Given that these stories are personally meaningful, sometimes that can be a bit intense to be onstage talking about it. Have you developed any methods for calming people or reminding them how to keep going in those moments where it might feel a little bit overwhelming?

We've cried every year at the Hopkins show. [laughs] And this is going to sound kind of cheesy, but it's true—I think what we try to do is set a vibe or create a world in which it's OK to cry. You're not doing anything untoward or if you need to step away and take a breath or if it's hard for you, it's not weird. And I think when people see that someone up there—that it's costing them a lot to stand up and say what they're going to say, there's an incredible amount of sympathy that is created. There's so much support from the audience.

I get the impression from coming to see Stoops over the years that you're not running out of people who want to tell stories or people who want to hear the stories that people tell.

I have to say I never thought it would last this long.
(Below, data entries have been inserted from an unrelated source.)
-- ==== Sys2Proof/Machine/State.lean ====
section
/-! DEFINITION. The architectural state (10_state.md R20 to R37), the model's own fields beside it, and the reset state (R260). -/

namespace Sys2Proof.Machine

/-- The bus engine's state (R22). -/
inductive BusState where
  | idle
  | writeRequested
  | readRequested
  /-- Listed by the source, entered by no rule (R128). -/
  | writeReadRequested
  deriving DecidableEq, Repr

/-- The bus error kinds 1 to 6 of R232. Kind 7, SensorReadError, is a value of `OwResult` (R233). -/
inductive ErrorKind where
  | protocolLength
  | integrity
  | unknownCommand
  | bufferOverflow
  | readState
  | overRead
  deriving DecidableEq, Repr

/-- What Accept(L) answers (R124). -/
inductive Verdict where
  | acceptedShort
  | acceptedLong
  | rejected (kind : ErrorKind)
  deriving DecidableEq, Repr

/-- The sequencer position of the one-wire driver (R31). -/
inductive OwSeq where
  | idle
  | reset1
  | skip1
  | convert
  | poll
  | reset2
  | skip2
  | readCmd
  | readSp
  | reset3
  | done
  deriving DecidableEq, Repr

/-- The result of an acquisition (R31). -/
inductive OwResult where
  | none
  | ok (t : Temperature)
  | sensorReadError
  deriving DecidableEq, Repr

/-- The driver's output on the one-wire line (R33). -/
inductive Drive where
  | low
  | released
  deriving DecidableEq, Repr

/-- A one-wire slot: reset, write a bit, or read a bit (R170). -/
inductive Slot where
  | reset
  | write (b : Bool)
  | read
  deriving DecidableEq, Repr

/-- A byte operation of the driver: writeByte(v) or readByte() (R175, R176). -/
inductive ByteCall where
  | write (v : Byte)
  | read
  deriving DecidableEq, Repr

/-- The four index spaces of R50. -/
inductive Space where
  | rx
  | tx
  | bank
  | scratch
  deriving DecidableEq, Repr

/-- The bytes of the index spaces: rxBuffer, txBuffer, ChannelBank and scratch (R23, R25, R31, R32, R50). -/
structure Memory where
  rx : List Byte
  tx : List Byte
  bank : List Byte
  scratch : List Byte
  deriving DecidableEq, Repr

/-- The answer an operation gives to whoever posted it (R79). Model's own (log 9). -/
inductive Answer where
  | none
  /-- A byte: emitted by RD (R125), or computed by the codec. -/
  | byte (b : Byte)
  /-- A boolean: QERR (R211), verify (R106), the presence a reset slot found (R172). -/
  | flag (v : Bool)
  /-- The bit a read slot gave (R174). -/
  | bit (b : Bool)
  /-- Bytes: CHAN (R215), append (R105). -/
  | bytes (bs : List Byte)
  /-- Accept's verdict (R124). -/
  | verdict (v : Verdict)
  deriving DecidableEq, Repr

/-- Whose turn the next step is: the next posted operation (BusEngine or host), or the MainLoop's next one-wire slot (R5, R237).
Model's own (log 2). -/
inductive Turn where
  | posted
  | slot
  deriving DecidableEq, Repr

/-- The machine's state: the elements of R37, the parameters of R6, and the model's own fields. -/
structure State where
  /-- The build-time parameters (R6); no operation changes them (R260). -/
  params : Params
  /-- The spec's `state` (R22). -/
  busState : BusState
  /-- The four index spaces (R50). -/
  mem : Memory
  /-- R24. -/
  rxCount : Nat
  /-- R26. -/
  txLength : Nat
  /-- R27. -/
  txCount : Nat
  /-- R28. -/
  enable : Bool
  /-- R29. -/
  error : Bool
  /-- R34. -/
  snapshot : Snapshot
  /-- R31. -/
  owSeq : OwSeq
  /-- R31: 0..7. -/
  bitIndex : Fin 8
  /-- R31: 0..8. -/
  byteIndex : Fin 9
  /-- R31. -/
  pollCount : Nat
  /-- R31. -/
  owResult : OwResult
  /-- R33. -/
  owDrive : Drive
  /-- Model's own: the local `v` of readByte, R176 (log 10). -/
  owByte : Byte
  /-- Model's own: the local `ok` of the acquisition, R177 (log 10). -/
  owOk : Bool
  /-- Model's own: a byte operation called outside an acquisition and not finished (log 10). -/
  owCall : Option ByteCall
  /-- Model's own: the last operation's answer (log 9). -/
  result : Answer
  /-- Model's own: the stream of operations posted and not yet taken (log 1). -/
  inbox : List Byte
  /-- Model's own: the schedule (log 2). -/
  turns : List Turn
  /-- Model's own: the sensor's answers to the coming samples, `true` for a high line (log 8). -/
  line : List Bool
  /-- Model's own: how many free values have been drawn (log 7). -/
  draws : Nat
  deriving DecidableEq, Repr

/-- The faults of a step. The block itself has none (R230). -/
inductive Fault where
  /-- Raised by an access outside an index space. R51: "No rule can form an out-of-range index"; only a state whose lists do not have their
  capacities, or whose counters are out of range, reaches it. SAFE: it stops, and no run from reset meets it (log 16). -/
  | indexOutOfRange
  deriving DecidableEq, Repr

/-- The refusals of a step. -/
inductive Refusal where
  /-- Raised by exec for an instruction without a meaning. SAFE. -/
  | notModelled (mnemonic : String)
  /-- Raised by step where the posted bytes are no operation of R79 (log 1). SAFE. -/
  | undecodable (e : DecodeError)
  /-- Raised by step: "A refused configuration has no meaning in the model" (R8, log 15). SAFE. -/
  | configuration
  /-- Raised by ACQUIRE_TEMPERATURE while an acquisition runs: "a second start mid-run has no meaning and is refused" (R217). SAFE. -/
  | acquisitionRunning
  /-- Raised by a byte call (R175, R176, R77) while the one driver is inside an acquisition or another byte call (log 13). SAFE. -/
  | driverBusy
  /-- Raised by append and verify on a buffer with fewer than len + 1 bytes, which their operand rules exclude (R105, R106) and the decoder
  never yields (log 14). SAFE. -/
  | shortBuffer
  deriving DecidableEq, Repr

/-- What every meaning answers. -/
abbrev Result := Host.Outcome State Fault Refusal

/-- The zero snapshot: "Created once at startup with zero values" (R37). -/
def Snapshot.zero : Snapshot :=
  { temperature := { integerPart := 0, fractionalPart := 0, rawRegister := 0 }, humidity := { temperature := 0, humidity := 0 }, depth := 0 }

/-- Right after reset, for any parameters (R37, R260). The bytes of rxBuffer, txBuffer and scratch, which the spec leaves unspecified, are
0x00 (DESIGN CHOICE, log 5). -/
def State.resetWith (p : Params) : State :=
  { params := p
    busState := .idle
    mem := { rx := List.replicate p.rxCap 0, tx := List.replicate p.txCap 0, bank := List.replicate p.channels 0, scratch := List.replicate scratchCap 0 }
    rxCount := 0
    txLength := 0
    txCount := 0
    enable := true
    error := false
    snapshot := Snapshot.zero
    owSeq := .idle
    bitIndex := 0
    byteIndex := 0
    pollCount := 0
    owResult := .none
    owDrive := .released
    owByte := 0
    owOk := false
    owCall := none
    result := .none
    inbox := []
    turns := []
    line := []
    draws := 0 }

/-- The machine right after reset, at the test configuration's parameters (log 4). -/
def State.reset : State := State.resetWith Params.tc

end Sys2Proof.Machine
end

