-- ==== Sys2Proof/Machine/Core.lean ====
section
/-! DEFINITION. The machine as the host's interface takes it. -/

def Sys2Proof.core : Host.Core :=
  { State := Sys2Proof.Machine.State
    Fault := Sys2Proof.Machine.Fault
    Refusal := Sys2Proof.Machine.Refusal
    step := Sys2Proof.Machine.step
    reset := Sys2Proof.Machine.State.reset }
end

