@[simp] theorem State.startAcquisition_params (s : State) : (s.startAcquisition).params = s.params := rfl
@[simp] theorem State.startAcquisition_busState (s : State) : (s.startAcquisition).busState = s.busState := rfl
@[simp] theorem State.startAcquisition_mem (s : State) : (s.startAcquisition).mem = s.mem := rfl
@[simp] theorem State.startAcquisition_rxCount (s : State) : (s.startAcquisition).rxCount = s.rxCount := rfl
@[simp] theorem State.startAcquisition_txLength (s : State) : (s.startAcquisition).txLength = s.txLength := rfl
@[simp] theorem State.startAcquisition_txCount (s : State) : (s.startAcquisition).txCount = s.txCount := rfl
@[simp] theorem State.startAcquisition_enable (s : State) : (s.startAcquisition).enable = s.enable := rfl
@[simp] theorem State.startAcquisition_error (s : State) : (s.startAcquisition).error = s.error := rfl
@[simp] theorem State.startAcquisition_snapshot (s : State) : (s.startAcquisition).snapshot = s.snapshot := rfl
@[simp] theorem State.startAcquisition_owSeq (s : State) : (s.startAcquisition).owSeq = .reset1 := rfl
@[simp] theorem State.startAcquisition_bitIndex (s : State) : (s.startAcquisition).bitIndex = s.bitIndex := rfl
@[simp] theorem State.startAcquisition_byteIndex (s : State) : (s.startAcquisition).byteIndex = s.byteIndex := rfl
@[simp] theorem State.startAcquisition_pollCount (s : State) : (s.startAcquisition).pollCount = s.pollCount := rfl
@[simp] theorem State.startAcquisition_owResult (s : State) : (s.startAcquisition).owResult = .none := rfl
@[simp] theorem State.startAcquisition_owDrive (s : State) : (s.startAcquisition).owDrive = s.owDrive := rfl
@[simp] theorem State.startAcquisition_owByte (s : State) : (s.startAcquisition).owByte = s.owByte := rfl
@[simp] theorem State.startAcquisition_owOk (s : State) : (s.startAcquisition).owOk = s.owOk := rfl
@[simp] theorem State.startAcquisition_owCall (s : State) : (s.startAcquisition).owCall = none := rfl
@[simp] theorem State.startAcquisition_result (s : State) : (s.startAcquisition).result = s.result := rfl
@[simp] theorem State.startAcquisition_inbox (s : State) : (s.startAcquisition).inbox = s.inbox := rfl
@[simp] theorem State.startAcquisition_turns (s : State) : (s.startAcquisition).turns = s.turns := rfl
@[simp] theorem State.startAcquisition_line (s : State) : (s.startAcquisition).line = s.line := rfl
@[simp] theorem State.startAcquisition_draws (s : State) : (s.startAcquisition).draws = s.draws := rfl

end Sys2Proof.Machine
end

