-- ==== Sys2Proof/Laws/Bus.lean ====
section
/-! SUPPORT. What the bus-event handlers' own operations can do. -/

namespace Sys2Proof.Machine

theorem State.receive_ignored {s : State} {b : Byte} (h : s.busState ≠ .writeRequested) : s.receive b = some s := by
  unfold State.receive
  exact if_pos h

theorem State.receive_overflow {s : State} {b : Byte} (h : s.busState = .writeRequested) (hc : s.params.rxCap ≤ s.rxCount) :
    s.receive b = some (s.fail .bufferOverflow) := by
  unfold State.receive
  rw [if_neg (not_not.2 h), if_neg (Nat.not_lt.2 hc)]

theorem State.receive_stored {s : State} {b : Byte} (h : s.busState = .writeRequested) (hc : s.rxCount < s.params.rxCap) :
    s.receive b = (s.mem.write .rx s.rxCount [b]).map fun m => { s with mem := m, rxCount := s.rxCount + 1 } := by
  unfold State.receive
  rw [if_neg (not_not.2 h), if_pos hc]

/-- Everything a ByteReceived that answers can have done (R122). -/
theorem State.receive_cases {s t : State} {b : Byte} (h : s.receive b = some t) :
    t = s ∨ t = s.fail .bufferOverflow ∨
      (s.rxCount < s.params.rxCap ∧ ∃ m, s.mem.write .rx s.rxCount [b] = some m ∧ t = { s with mem := m, rxCount := s.rxCount + 1 }) := by
  by_cases hb : s.busState = .writeRequested
  · rcases Nat.lt_or_ge s.rxCount s.params.rxCap with hc | hc
    · rw [State.receive_stored hb hc, Option.map_eq_some_iff] at h
      obtain ⟨m, hm, rfl⟩ := h
      exact .inr (.inr ⟨hc, m, hm, rfl⟩)
    · rw [State.receive_overflow hb hc] at h
      exact .inr (.inl (Option.some.inj h).symm)
  · rw [State.receive_ignored hb] at h
    exact .inl (Option.some.inj h).symm

theorem State.emitByte_next {s : State} (h : s.busState = .readRequested) (hc : s.txCount < s.txLength) :
    s.emitByte = (s.mem.peek .tx s.txCount).map fun b => { s.answer (.byte b) with txCount := s.txCount + 1 } := by
  unfold State.emitByte
  rw [if_pos h, if_pos hc]

theorem State.emitByte_overRead {s : State} (h : s.busState = .readRequested) (hc : s.txLength ≤ s.txCount) :
    s.emitByte = some (s.failRead .overRead) := by
  unfold State.emitByte
  rw [if_pos h, if_neg (Nat.not_lt.2 hc)]

theorem State.emitByte_readState {s : State} (h : s.busState ≠ .readRequested) : s.emitByte = some (s.failRead .readState) := by
  unfold State.emitByte
  rw [if_neg h]

/-- Everything a ReadRequested that answers can have done (R125). -/
theorem State.emitByte_cases {s t : State} (h : s.emitByte = some t) :
    (s.busState = .readRequested ∧ s.txCount < s.txLength ∧ ∃ b, s.mem.peek .tx s.txCount = some b ∧
      t = { s.answer (.byte b) with txCount := s.txCount + 1 }) ∨ ∃ k, t = s.failRead k := by
  unfold State.emitByte at h
  split at h
  · split at h
    · rename_i hb hc
      rw [Option.map_eq_some_iff] at h
      obtain ⟨b, hp, rfl⟩ := h
      exact .inl ⟨hb, hc, b, hp, rfl⟩
    · exact .inr ⟨_, (Option.some.inj h).symm⟩
  · exact .inr ⟨_, (Option.some.inj h).symm⟩

end Sys2Proof.Machine
end

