end Sys2Proof.Machine

/-! ### Which operation a step runs (log 2) -/

namespace Sys2Proof.Machine

theorem step_of_fetch_run {s u : State} {i : Instr} (ha : s.params.admitted = true) (h : fetch s = .run i u) : step s = exec i u := by
  rw [step, if_pos ha, h]

theorem step_of_fetch_wait {s u : State} (ha : s.params.admitted = true) (h : fetch s = .wait u) : step s = .next u := by
  rw [step, if_pos ha, h]

theorem step_of_fetch_bad {s : State} {e : DecodeError} (ha : s.params.admitted = true) (h : fetch s = .bad e) :
    step s = .refused (.undecodable e) := by
  rw [step, if_pos ha, h]

theorem step_of_not_admitted {s : State} (ha : s.params.admitted = false) : step s = .refused .configuration :=
  if_neg (Bool.eq_false_iff.1 ha)

theorem fetch_posted_turn {s : State} {ts : List Turn} (h : s.turns = .posted :: ts) : fetch s = fetchPosted { s with turns := ts } := by
  rw [fetch, h]

theorem fetch_slot_turn {s : State} {ts : List Turn} (h : s.turns = .slot :: ts) : fetch s = fetchSlot { s with turns := ts } := by
  rw [fetch, h]

/-- With nothing scheduled a posted operation goes first (R237). -/
theorem fetch_unscheduled_posted {s : State} (h : s.turns = []) (hb : s.inbox ≠ []) : fetch s = fetchPosted s := by
  simp only [fetch, h, if_neg hb]

theorem fetch_unscheduled_slot {s : State} (h : s.turns = []) (hb : s.inbox = []) : fetch s = fetchSlot s := by
  simp only [fetch, h, if_pos hb]

theorem fetchPosted_empty {s : State} (h : s.inbox = []) : fetchPosted s = .wait s := by
  simp only [fetchPosted, h]

theorem fetchSlot_due {s : State} {slot : Slot} (h : s.nextSlot = some slot) : fetchSlot s = .run slot.instr s := by
  simp only [fetchSlot, h]

theorem fetchSlot_rest {s : State} (h : s.nextSlot = none) : fetchSlot s = .wait s := by
  simp only [fetchSlot, h]

/-- An empty stream opens with no operation. -/
theorem inbox_ne_nil_of_decode {bs rest : List Byte} {i : Instr} (h : decode bs = .ok (i, rest)) : bs ≠ [] := by
  rintro rfl
  cases h

/-- On its turn, the posted operation is the step. -/
theorem step_posted_turn {s : State} {i : Instr} {rest : List Byte} {ts : List Turn} (ha : s.params.admitted = true)
    (hd : decode s.inbox = .ok (i, rest)) (ht : s.turns = .posted :: ts) : step s = exec i { s with inbox := rest, turns := ts } :=
  step_of_fetch_run ha ((fetch_posted_turn ht).trans (fetchPosted_eq hd))

/-- Settles O45: whose turn it is, then what the stream opens with. -/
theorem stepRunsPostedOperation : Obligations.StepRunsPostedOperation := by
  refine ⟨fun s i rest ts ha hd => ⟨fun ht => ?_, fun ht => ?_⟩, fun s e ts ha hne hd ht => ?_⟩
  · exact step_posted_turn ha hd ht
  · exact step_of_fetch_run ha ((fetch_unscheduled_posted ht (inbox_ne_nil_of_decode hd)).trans (fetchPosted_eq hd))
  · obtain ht | ht := ht
    · exact step_of_fetch_bad ha ((fetch_posted_turn ht).trans (fetchPosted_bad hd hne))
    · exact step_of_fetch_bad ha ((fetch_unscheduled_posted ht hne).trans (fetchPosted_bad hd hne))

/-- Settles O46: the schedule's five cases, each the fetch of that turn. -/
theorem stepRunsDueSlot : Obligations.StepRunsDueSlot := by
  refine fun s ha => ⟨fun slot ts hn ht => ?_, fun slot hn ht hb => ?_, fun hn ht hb => ?_, fun ts hn ht => ?_, fun ts hb ht => ?_⟩
  · exact step_of_fetch_run ha ((fetch_slot_turn ht).trans (fetchSlot_due hn))
  · exact step_of_fetch_run ha ((fetch_unscheduled_slot ht hb).trans (fetchSlot_due hn))
  · exact step_of_fetch_wait ha ((fetch_unscheduled_slot ht hb).trans (fetchSlot_rest hn))
  · exact step_of_fetch_wait ha ((fetch_slot_turn ht).trans (fetchSlot_rest hn))
  · exact step_of_fetch_wait ha ((fetch_posted_turn ht).trans (fetchPosted_empty hb))

/-! ### The configurations (R6 to R8, R188) -/

/-- `max(4, NUM_CHANNELS - 1) <= MAX_PAYLOAD <= 32`, as a proposition (R6). -/
theorem payloadInRange_iff (p : Params) :
    p.payloadInRange = true ↔ 4 ≤ p.maxPayload ∧ p.channels - 1 ≤ p.maxPayload ∧ p.maxPayload ≤ 32 := by
  simp only [Params.payloadInRange, Bool.and_eq_true, decide_eq_true_eq, max_le_iff, and_assoc]

/-- Pairwise distinct OP_* values, as a proposition (R6). -/
theorem opcodesDistinct_iff (p : Params) :
    p.opcodesDistinct = true ↔ p.opSetChannels ≠ p.opGetTemp ∧ p.opSetChannels ≠ p.opGetAirTempHumidity ∧
      p.opSetChannels ≠ p.opGetDepth ∧ p.opGetTemp ≠ p.opGetAirTempHumidity ∧ p.opGetTemp ≠ p.opGetDepth ∧
      p.opGetAirTempHumidity ≠ p.opGetDepth := by
  simp only [Params.opcodesDistinct, Bool.and_eq_true, decide_eq_true_eq, and_assoc]

theorem pollLimitValid_iff (p : Params) : p.pollLimitValid = true ↔ p.pollLimit ≠ some 0 := decide_eq_true_iff

theorem admitted_iff (p : Params) :
    p.admitted = true ↔ p.payloadInRange = true ∧ p.opcodesDistinct = true ∧ p.pollLimitValid = true := by
  simp only [Params.admitted, Bool.and_eq_true, and_assoc]

/-- The parameters a build configuration asks for, in one integrity mode and with one channel count (R8). -/
def buildParams (c : BuildConfig) (mode : IntegrityMode) : Params :=
  { c.params with integrityMode := mode, numChannels := c.bankChannels }

/-- What is admitted, and as what: an integrity mode, one channel count, and parameters in their ranges (R8). -/
theorem accepted_eq_ok_iff (c : BuildConfig) (p : Params) :
    c.accepted = .ok p ↔
      ∃ mode, c.integrity.mode = some mode ∧ c.lengthChannels = c.bankChannels ∧ p = buildParams c mode ∧ p.admitted = true := by
  constructor
  · intro h
    simp only [BuildConfig.accepted] at h
    split at h
    · cases h
    · rename_i mode hm
      split_ifs at h with hc ho hp hl
      cases h
      simp only [Bool.not_eq_true', Bool.not_eq_false] at ho hp hl
      exact ⟨mode, hm, not_not.1 hc, rfl, (admitted_iff _).2 ⟨hp, ho, hl⟩⟩
  · rintro ⟨mode, hm, hc, rfl, ha⟩
    obtain ⟨hp, ho, hl⟩ := (admitted_iff _).1 ha
    rw [buildParams] at hp ho hl
    simp [BuildConfig.accepted, buildParams, hm, hc, hp, ho, hl]

theorem mode_eq_some_iff (i : IntegrityChoice) (mode : IntegrityMode) :
    i.mode = some mode ↔ i = .table ∧ mode = .table ∨ i = .direct ∧ mode = .direct := by
  cases i <;> cases mode <;> decide

theorem accepted_of_disabled {c : BuildConfig} (h : c.integrity = .disabled) : c.accepted = .error .integrityDisabled := by
  simp only [BuildConfig.accepted, h, IntegrityChoice.mode]

/-- Settles O44: admission is exactly an integrity mode, one channel count and the ranges of R6 and R188. -/
theorem refusedConfigurations : Obligations.RefusedConfigurations := by
  refine ⟨fun c => accepted_of_disabled, fun c hne p h => ?_, fun c p h => ?_, ?_, fun s => step_of_not_admitted⟩
  · obtain ⟨_, _, hc, _⟩ := (accepted_eq_ok_iff c p).1 h
    exact hne hc
  · obtain ⟨mode, hm, _, _, ha⟩ := (accepted_eq_ok_iff c p).1 h
    obtain ⟨hp, ho, hl⟩ := (admitted_iff p).1 ha
    obtain ⟨h4, hch, h32⟩ := (payloadInRange_iff p).1 hp
    obtain ⟨h1, h2, h3, h5, h6, h7⟩ := (opcodesDistinct_iff p).1 ho
    refine ⟨ha, fun hd => ?_, h1, h2, h3, h5, h6, h7, h4, hch, h32, (pollLimitValid_iff p).1 hl⟩
    rw [hd] at hm
    cases hm
  · intro c mode hmode hc h1 h2 h3 h4 h5 h6 hlow hch hhigh hl
    have hp : (buildParams c mode).payloadInRange = true := (payloadInRange_iff _).2 ⟨hlow, hch, hhigh⟩
    have ho : (buildParams c mode).opcodesDistinct = true := (opcodesDistinct_iff _).2 ⟨h1, h2, h3, h4, h5, h6⟩
    have hv : (buildParams c mode).pollLimitValid = true := (pollLimitValid_iff _).2 hl
    exact (accepted_eq_ok_iff c _).2 ⟨mode, (mode_eq_some_iff _ _).2 hmode, hc, rfl, (admitted_iff _).2 ⟨hp, ho, hv⟩⟩

/-! ### The invariant at reset and along the driver's moves -/

theorem resetWith_inv {p : Params} (h : p.admitted = true) : (State.resetWith p).Inv where
  admitted := h
  memory := resetWith_memory_wf p
  rxBound := Nat.zero_le _
  txSent := Nat.le_refl 0
  txBound := Nat.zero_le _
  response := nofun

/-- Settles O49: the counters are 0, and every index space is built at its capacity. -/
theorem resetMeetsInvariant : Obligations.ResetMeetsInvariant :=
  ⟨fun _ => resetWith_inv, resetWith_inv (by decide)⟩

/-- Nothing the invariant speaks of but one byte of scratch is the driver's to change (R233). -/
theorem DriverFrame.keeps_inv {s t : State} (hf : DriverFrame s t) (hs : s.Inv) : t.Inv where
  admitted := by rw [hf.params]; exact hs.admitted
  memory := by
    rw [hf.params]
    obtain hm | ⟨_, _, hm⟩ := hf.mem
    · rw [hm]; exact hs.memory
    · exact Memory.write_keeps_wf hm hs.memory
  rxBound := by rw [hf.params, hf.bus.rxCount]; exact hs.rxBound
  txSent := by rw [hf.bus.txCount, hf.bus.txLength]; exact hs.txSent
  txBound := by rw [hf.params, hf.bus.txLength]; exact hs.txBound
  response := by rw [hf.bus.busState, hf.bus.txLength]; exact hs.response

/-- A slot always answers, and keeps the invariant. -/
theorem exec_slot_keeps_inv {s : State} (hs : s.Inv) (slot : Slot) :
    ∃ t, exec slot.instr s = .next t ∧ t.Inv ∧ t.inbox = s.inbox := by
  obtain ⟨t, ht⟩ := State.slot_exists (Memory.wf_length hs.memory .scratch) slot
  have hf := State.slot_frame ht
  exact ⟨t, (exec_slot s slot).trans (finish_eq_next.2 ht), hf.keeps_inv hs, hf.inbox⟩

/-! ### Runs without end (R272) -/

/-- The schedule is no part of the invariant. -/
theorem State.Inv.scheduled {s : State} (h : s.Inv) (ts : List Turn) : ({ s with turns := ts } : State).Inv :=
  ⟨h.admitted, h.memory, h.rxBound, h.txSent, h.txBound, h.response⟩

/-- The MainLoop's turn: nothing to do, or the slot that is due. -/
theorem fetchSlot_cases (s : State) : fetchSlot s = .wait s ∨ ∃ slot : Slot, fetchSlot s = .run slot.instr s := by
  cases hn : s.nextSlot with
  | none => exact .inl (fetchSlot_rest hn)
  | some slot => exact .inr ⟨slot, fetchSlot_due hn⟩

/-- With nothing posted, the fetch waits or takes a slot that is due, whatever is scheduled. -/
theorem fetch_quiet {s : State} (hb : s.inbox = []) :
    ∃ ts, fetch s = .wait { s with turns := ts } ∨ ∃ slot : Slot, fetch s = .run slot.instr { s with turns := ts } := by
  match ht : s.turns with
  | .posted :: ts => exact ⟨ts, .inl ((fetch_posted_turn ht).trans (fetchPosted_empty hb))⟩
  | .slot :: ts =>
    rw [fetch_slot_turn ht]
    exact ⟨ts, fetchSlot_cases _⟩
  | [] =>
    have hs : ({ s with turns := [] } : State) = s := by rw [← ht]
    rw [fetch_unscheduled_slot ht hb]
    exact ⟨[], by rw [hs]; exact fetchSlot_cases s⟩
There's been a couple of times where I thought this might be on the downhill, but that doesn't seem to be the case—we had a show a few weeks back and sold out again. There will come a day when people are tired of this, but the one thing that we've done in contrast to other storytelling series around the nation is that we really are interested in getting new people every time. Some series have a core of people who tell stories a couple of times a year, or they have people who are more professional writers. We're less interested in a polished, perfect show than we are in trying to showcase as many different kinds of stories and people as possible. And maybe that's what people like—that it is different every time because the people are different.

That is something that I've always appreciated about Stoop, the diversity of voices and ideas, so to me it makes sense that it would come to Hopkins. Stoop is kind of telling stories about a city, and this place casts such a huge shadow across life in the city itself.

Yeah. I mean, I would love to do [Stoop] twice a year at Hopkins. I just feel that there's so many stories and we've just touched the tip of the tip of the tip of the iceberg. There's just so many fascinating people there of all kinds and so much passion and drive. And people are taking risks at Hopkins, and in risk there's always good stories—you're going to win big or you're going to lose big—and there's a natural narrative to so much that goes on there.